Doing well, doing well, doing well, doing well… and then…It’s all fun and games until the flows stop flowing and the earnings start missing estimates. It proved quite the choppy day on Wall Street as the S&P initially climbed and held onto gains for much of the trading session, but then…

The S&P 500 (SPX) Tuesday, intraday chart shows that the trading day was moving along rather swimmingly until the bottom dropped out and gains turned into losses. And what caused the intraday reversal of fortunes you might be asking? Well it was the usual geopolitical headline, but this time it had to do with the latest Brexit vote failure that would otherwise force the U.K. to ask for yet another Brexit extension.

On Tuesday, a majority of MPs (Members of Parliament) signaled their support for the agreement that Johnson reached with the other 27 EU nations last week. However, in a follow up vote just 15 minutes afterwards, they refused to rush through the necessary legislation to leave the EU in three working days.

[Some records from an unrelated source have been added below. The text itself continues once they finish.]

-- ==== Sys2Proof/Machine/Operands.lean ====
section
/-! DEFINITION. Operations on the registers of a warp: executing and active lanes (R140), guards, register ranges (R172,
R187), repetition (R188), last use (R186), the next address of a group. -/

namespace Sys2Proof.Machine

/-- A trap with a code and a subcode (R386) and the place of its check in R21. -/
def trap (code sub : Nat) (rank : Nat := 100) : Trap := { code := BitVec.ofNat 8 code, sub := BitVec.ofNat 8 sub, rank := rank }

/-- The poison value of a last use (R186). -/
def poisonValue : Word := 0x7FD00BAD

namespace Warp

/-- The lanes that are live: LIVE and not BARPARK (R140). -/
def liveMask (w : Warp) : Mask := w.live &&& ~~~w.barpark

/-- The lanes whose group is chosen or performed: those of the group that waits, else the live ones. -/
def chosen (w : Warp) : Mask := if w.held = 0 then w.liveMask else w.held

/-- The minimum program counter over the live lanes (R140), or that of the group that waits; 0 when there is none. -/
def pc (w : Warp) : Dword :=
  match (lanesOf w.chosen).map fun l => w.lpc[l] with
  | [] => 0
  | x :: r => r.foldl (fun a b => if b.toNat < a.toNat then b else a) x

/-- The executing lanes (R140): inside a microprogram those of the calling group (R221). -/
def executing (w : Warp) : Mask :=
  match w.micro with
  | some m => m.exec
  | none => w.chosen &&& maskOf fun l => w.lpc[l] = w.pc

/-- A group waits to be performed again by its own executing lanes (R140). -/
def park (i : Instr) (w : Warp) : Warp := { w with parked := some i, held := if w.micro.isSome then 0 else w.executing }
/-- No group waits. -/
def unpark (w : Warp) : Warp := { w with parked := none, held := 0, woken := false }

/-- A predicate register; p7 reads 1 in every lane (R172). -/
def getP (w : Warp) (n : Nat) : Mask := if h : n < 7 then w.p[n] else 0xFFFFFFFF
/-- Writes lanes of a predicate register; p7 ignores writes (R172). -/
def setP (w : Warp) (n : Nat) (m x : Mask) : Warp :=
  if h : n < 7 then { w with p := w.p.set n ((w.p[n] &&& ~~~m) ||| (x &&& m)) } else w

/-- The lanes whose guard is true (R179, R181). -/
def guardMask (w : Warp) (g : Grp) : Mask :=
  match g.src with
  | some h => if h.ge then (if h.gn then ~~~(w.getP h.gp.toNat) else w.getP h.gp.toNat) else 0xFFFFFFFF
  | none => 0xFFFFFFFF

/-- The active lanes: executing, with their guard true (R140). -/
def active (w : Warp) (g : Grp) : Mask := w.executing &&& w.guardMask g

/-- A vector register, and one lane of it. -/
def vec (w : Warp) (n : Nat) : LaneVec := w.v.getD n (Vector.replicate 32 0)
def getV (w : Warp) (n : Nat) (l : Fin 32) : Word := (w.vec n)[l]
/-- Writes the lanes of a mask of a vector register. -/
def setVec (w : Warp) (n : Nat) (m : Mask) (x : LaneVec) : Warp :=
  if h : n < 64 then { w with v := w.v.set n (Vector.ofFn fun l => if m.getLsbD l.val then x[l] else w.v[n][l]) } else w
def setV (w : Warp) (n : Nat) (l : Fin 32) (x : Word) : Warp :=
  if h : n < 64 then { w with v := w.v.set n (w.v[n].set l x) } else w

/-- A uniform register. -/
def getS (w : Warp) (n : Nat) : Dword := w.s.getD n 0
def setS (w : Warp) (n : Nat) (x : Dword) : Warp := if h : n < 64 then { w with s := w.s.set n x } else w
/-- A tile register. -/
def getT (w : Warp) (n : Nat) : BitVec 128 := w.t.getD n 0
def setT (w : Warp) (n : Nat) (x : BitVec 128) : Warp := if h : n < 8 then { w with t := w.t.set n x } else w

/-- The b operand of a V3 or P instruction: the low half of a uniform register in every lane when B = 1 (R172). -/
def getB (w : Warp) (bu : BitVec 1) (n : Nat) (l : Fin 32) : Word := if bu = 1 then lo32 (w.getS n) else w.getV n l

/-- The partition width W in lanes (R146). -/
def width (w : Warp) : Nat := 2 ^ w.partw.toNat

/-- The registers take the poison value in the executing lanes when the LK bits mark a last use (R186). -/
def lastUse (w : Warp) (m : Mask) (lk : BitVec 2) (regs : List Nat) : Warp :=
  if lk = 1 then regs.foldl (fun w n => w.setVec n m (Vector.replicate 32 poisonValue)) w else w

/-- An address as lpc holds it: its bits 56:2, carried sign-extended with bits 1:0 zero (R13, R31, R175). -/
def pcOf (x : Dword) : Dword := (x.extractLsb' 2 55 ++ (0 : BitVec 2)).signExtend 64

/-- The lanes of a mask continue at an address (R140); a microprogram's operations move no lane (R221). -/
def goto (w : Warp) (m : Mask) (pc : Dword) : Warp :=
  match w.micro with
  | some _ => w
  | none => { w with lpc := Vector.ofFn fun l => if m.getLsbD l.val then pcOf pc else w.lpc[l] }

end Warp

/-- How many hint words the group has. -/
def hintWords (g : Grp) : Nat := g.imms.length + g.src.toList.length + g.mod.toList.length + g.rep.toList.length
/-- The address after the group (R180). -/
def nextPc (w : Warp) (g : Grp) : Dword := w.pc + BitVec.ofNat 64 (4 * (hintWords g + 1))
/-- The address of the group's base word (R176). -/
def basePc (w : Warp) (g : Grp) : Dword := w.pc + BitVec.ofNat 64 (4 * hintWords g)

/-- The repetitions of a group (R188). -/
def reps (g : Grp) : Nat := match g.rep with | some r => r.cnt.toNat + 1 | none => 1
/-- Register numbers of repetition `i` (R188): destination, sources a, b and c. -/
def repD (g : Grp) (n i : Nat) : Nat := match g.rep with | some r => n + i * r.sd.toNat | none => n
def repA (g : Grp) (n i : Nat) : Nat := match g.rep with | some r => n + i * r.sa.toNat | none => n
def repB (g : Grp) (n i : Nat) : Nat := match g.rep with | some r => n + i * r.sb.toNat | none => n
def repC (g : Grp) (n i : Nat) : Nat := match g.rep with | some r => n + i * r.sc.toNat | none => n

/-- RND, SAT, CPOL and OFF16 of the group (R179); 0 without HINT.MOD. -/
def rndOf (g : Grp) : BitVec 3 := match g.mod with | some h => h.rnd | none => 0
def satOf (g : Grp) : Bool := match g.mod with | some h => h.sat | none => false
def cpolOf (g : Grp) : BitVec 3 := match g.mod with | some h => h.cpol | none => 0
def offOf (g : Grp) : Dword := match g.mod with | some h => h.off16.signExtend 64 | none => 0

/-- The value of an extended immediate (R178): the HINT.IMM fields above the base field, sign-extended to 64 bits. -/
def immOf {n : Nat} (g : Grp) (i : BitVec n) : Dword :=
  let x := g.imms.foldl (fun a h => a * 2 ^ 23 + h.toNat) 0 * 2 ^ n + i.toNat
  let w := n + 23 * g.imms.length
  if w ≥ 64 then BitVec.ofNat 64 x else BitVec.signExtend 64 (BitVec.ofNat w x)

/-- A range of vector registers the warp must hold (R172, R187). -/
def vRange (w : Warp) (n count : Nat) : Except Trap Unit :=
  if n + count > 64 then .error (trap 0x01 0x05)
  else if n + count > 8 * w.vgran then .error (trap 0x01 0x06)
  else .ok ()
/-- A range of uniform registers (R187). -/
def sRange (n count : Nat) : Except Trap Unit := if n + count > 64 then .error (trap 0x01 0x05) else .ok ()
/-- A predicate register number (R187). -/
def pRange (n : Nat) : Except Trap Unit := if n > 7 then .error (trap 0x01 0x05) else .ok ()
/-- The b operand's register: uniform when B = 1 (R172). -/
def bRange (w : Warp) (bu : BitVec 1) (n : Nat) : Except Trap Unit := if bu = 1 then sRange n 1 else vRange w n 1

/-- A check for every repetition, before the first is performed (R188). -/
def checkReps (g : Grp) (chk : Nat → Except Trap Unit) : Except Trap Unit := (List.range (reps g)).forM chk

/-- A required third source (R181). -/
def needThird (g : Grp) : Except Trap Unit := if g.src.isNone then .error (trap 0x04 0x05) else .ok ()

/-- Performs the repetitions of a group in sequence (R188). -/
def performReps (g : Grp) (one : Nat → Warp → Warp) (w : Warp) : Warp :=
  (List.range (reps g)).foldl (fun w i => one i w) w

/-- The end of a group: its executing lanes continue after it (R140). -/
def retire (g : Grp) (w0 w : Warp) : Warp := w.goto w0.executing (nextPc w0 g)

/-- A collective instruction's condition (R143), and that it stands in no handler (R393). -/
def collective (g : Grp) (w : Warp) : Except Trap Unit :=
  if w.inhdl then .error (trap 0x02 0x06)
  else if w.liveMask ≠ 0xFFFFFFFF then .error (trap 0x02 0x00)
  else if w.executing ≠ 0xFFFFFFFF then .error (trap 0x02 0x01)
  else if w.guardMask g ≠ 0xFFFFFFFF then .error (trap 0x02 0x02)
  else .ok ()

/-- A V3 instruction that writes one vector register (R176): `f` takes a, b and c. `third` says whether c is read. -/
def runV3 (g : Grp) (d a : BitVec 6) (lka : BitVec 2) (b : BitVec 6) (lkb : BitVec 2) (bu : BitVec 1) (third : Bool)
    (f : Word → Word → Word → Word) (w : Warp) : Except Trap Warp := do
  if third then needThird g
  checkReps g fun i => do
    vRange w (repD g d.toNat i) 1
    vRange w (repA g a.toNat i) 1
    bRange w bu (repB g b.toNat i)
    if third then vRange w (repC g g.cReg.toNat i) 1
  .ok <| retire g w <| performReps g (fun i x =>
    let r : LaneVec := Vector.ofFn fun l =>
      f (x.getV (repA g a.toNat i) l) (x.getB bu (repB g b.toNat i) l) (x.getV (repC g g.cReg.toNat i) l)
    let y := x.lastUse w.executing lka [repA g a.toNat i]
    let y := if bu = 1 then y else y.lastUse w.executing lkb [repB g b.toNat i]
    let y := if third then y.lastUse w.executing g.lkc [repC g g.cReg.toNat i] else y
    y.setVec (repD g d.toNat i) (w.active g) r) w

/-- A V2, VI or VK instruction that writes one vector register from one source: `f` takes a and the old d. -/
def runV2 (g : Grp) (d a : BitVec 6) (lka : BitVec 2) (f : Word → Word → Word) (w : Warp) : Except Trap Warp := do
  checkReps g fun i => do
    vRange w (repD g d.toNat i) 1
    vRange w (repA g a.toNat i) 1
  .ok <| retire g w <| performReps g (fun i x =>
    let r : LaneVec := Vector.ofFn fun l => f (x.getV (repA g a.toNat i) l) (x.getV (repD g d.toNat i) l)
    (x.lastUse w.executing lka [repA g a.toNat i]).setVec (repD g d.toNat i) (w.active g) r) w

/-- An instruction that writes one vector register from no vector source: `f` takes the lane and the old d. -/
def runV1 (g : Grp) (d : BitVec 6) (f : Warp → Fin 32 → Word) (w : Warp) : Except Trap Warp := do
  checkReps g fun i => vRange w (repD g d.toNat i) 1
  .ok <| retire g w <| performReps g (fun i x => x.setVec (repD g d.toNat i) (w.active g) (Vector.ofFn (f x))) w

/-- A P instruction: `f` takes a and b and gives the predicate bit (R176). -/
def runP (g : Grp) (p : BitVec 3) (a : BitVec 6) (lka : BitVec 2) (b : BitVec 6) (lkb : BitVec 2) (bu : BitVec 1)
    (f : Word → Word → Bool) (w : Warp) : Except Trap Warp := do
  checkReps g fun i => do
    pRange (repD g p.toNat i)
    vRange w (repA g a.toNat i) 1
    bRange w bu (repB g b.toNat i)
  .ok <| retire g w <| performReps g (fun i x =>
    let r := maskOf fun l => f (x.getV (repA g a.toNat i) l) (x.getB bu (repB g b.toNat i) l)
    let y := x.lastUse w.executing lka [repA g a.toNat i]
    let y := if bu = 1 then y else y.lastUse w.executing lkb [repB g b.toNat i]
    y.setP (repD g p.toNat i) (w.active g) r) w

/-- A warp-level instruction on uniform registers (R182, R202): performed when some executing lane's guard is true; under
HINT.REP each repetition uses its own registers. `chk` checks the registers of repetition `i`. -/
def runU (g : Grp) (chk : Nat → Except Trap Unit) (one : Nat → Warp → Warp) (w : Warp) : Except Trap Warp := do
  checkReps g chk
  .ok <| retire g w <| if w.active g = 0 then w else performReps g one w

end Sys2Proof.Machine
end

The U.K. is now in a holding pattern with Johnson pausing his Withdrawal Agreement Bill, which could still be scrapped altogether. This significantly reduces the chances that the U.K. will leave the EU on October 31, as the prime minister had vowed.

The immediate focus has now shifted from Westminster to Brussels. The other 27 countries need to decide if they will say yes to the U.K.’s request for an extension. The Brexit saga will apparently carry forward and continue to drive uncertainty for market participants.

Despite the Brexit headlines proving the undoing of market gains on Tuesday, there was some internal market strength that carried forward. The number of new highs on both the S&P 500 and NYSE grew on Tuesday, Apple producing one of those new highs of course. (Green bars/new highs)

Is an expansion of new highs evidence of an upcoming recession? We would argue it is obviously not! And probably one of the most interesting charts we discovered on Tuesday really wasn’t a chart that identified technical strength or weakness, breadth improving or faltering, but rather the relationship between money flow and the S&P 500. As we’ve pointed out through 2019, fund flow data has shown a clear flight from equities and into bonds.

While there is no debating the asset class that has benefited from the great uncertainty around the global economy, the S&P 500 has managed to gain roughly 20% year-to-date. When we look at the money flow chart below, one likely wouldn’t draw this conclusion, which would otherwise beg of more information, to define where exactly the gains in the stock market are coming from. The S&P 500 represents the top chart and shows the divergence from money flows, the bottom chart.

So who is buying stocks, if all we see are net outflows? What is missing here in the above charts is the calculation or representation of corporate buybacks. Since 2009, S&P 500 companies have bought back $5trn. of their own stock. This cumulative flow is more significant than mutual fund and/or ETF flows. This bull market cycle is about buybacks and forces investors to also recognize why volumes have been on the decline for the duration of the cycle as well. As Jim Bianco of Bianco Research would say, “Investor flows are a sideshow.”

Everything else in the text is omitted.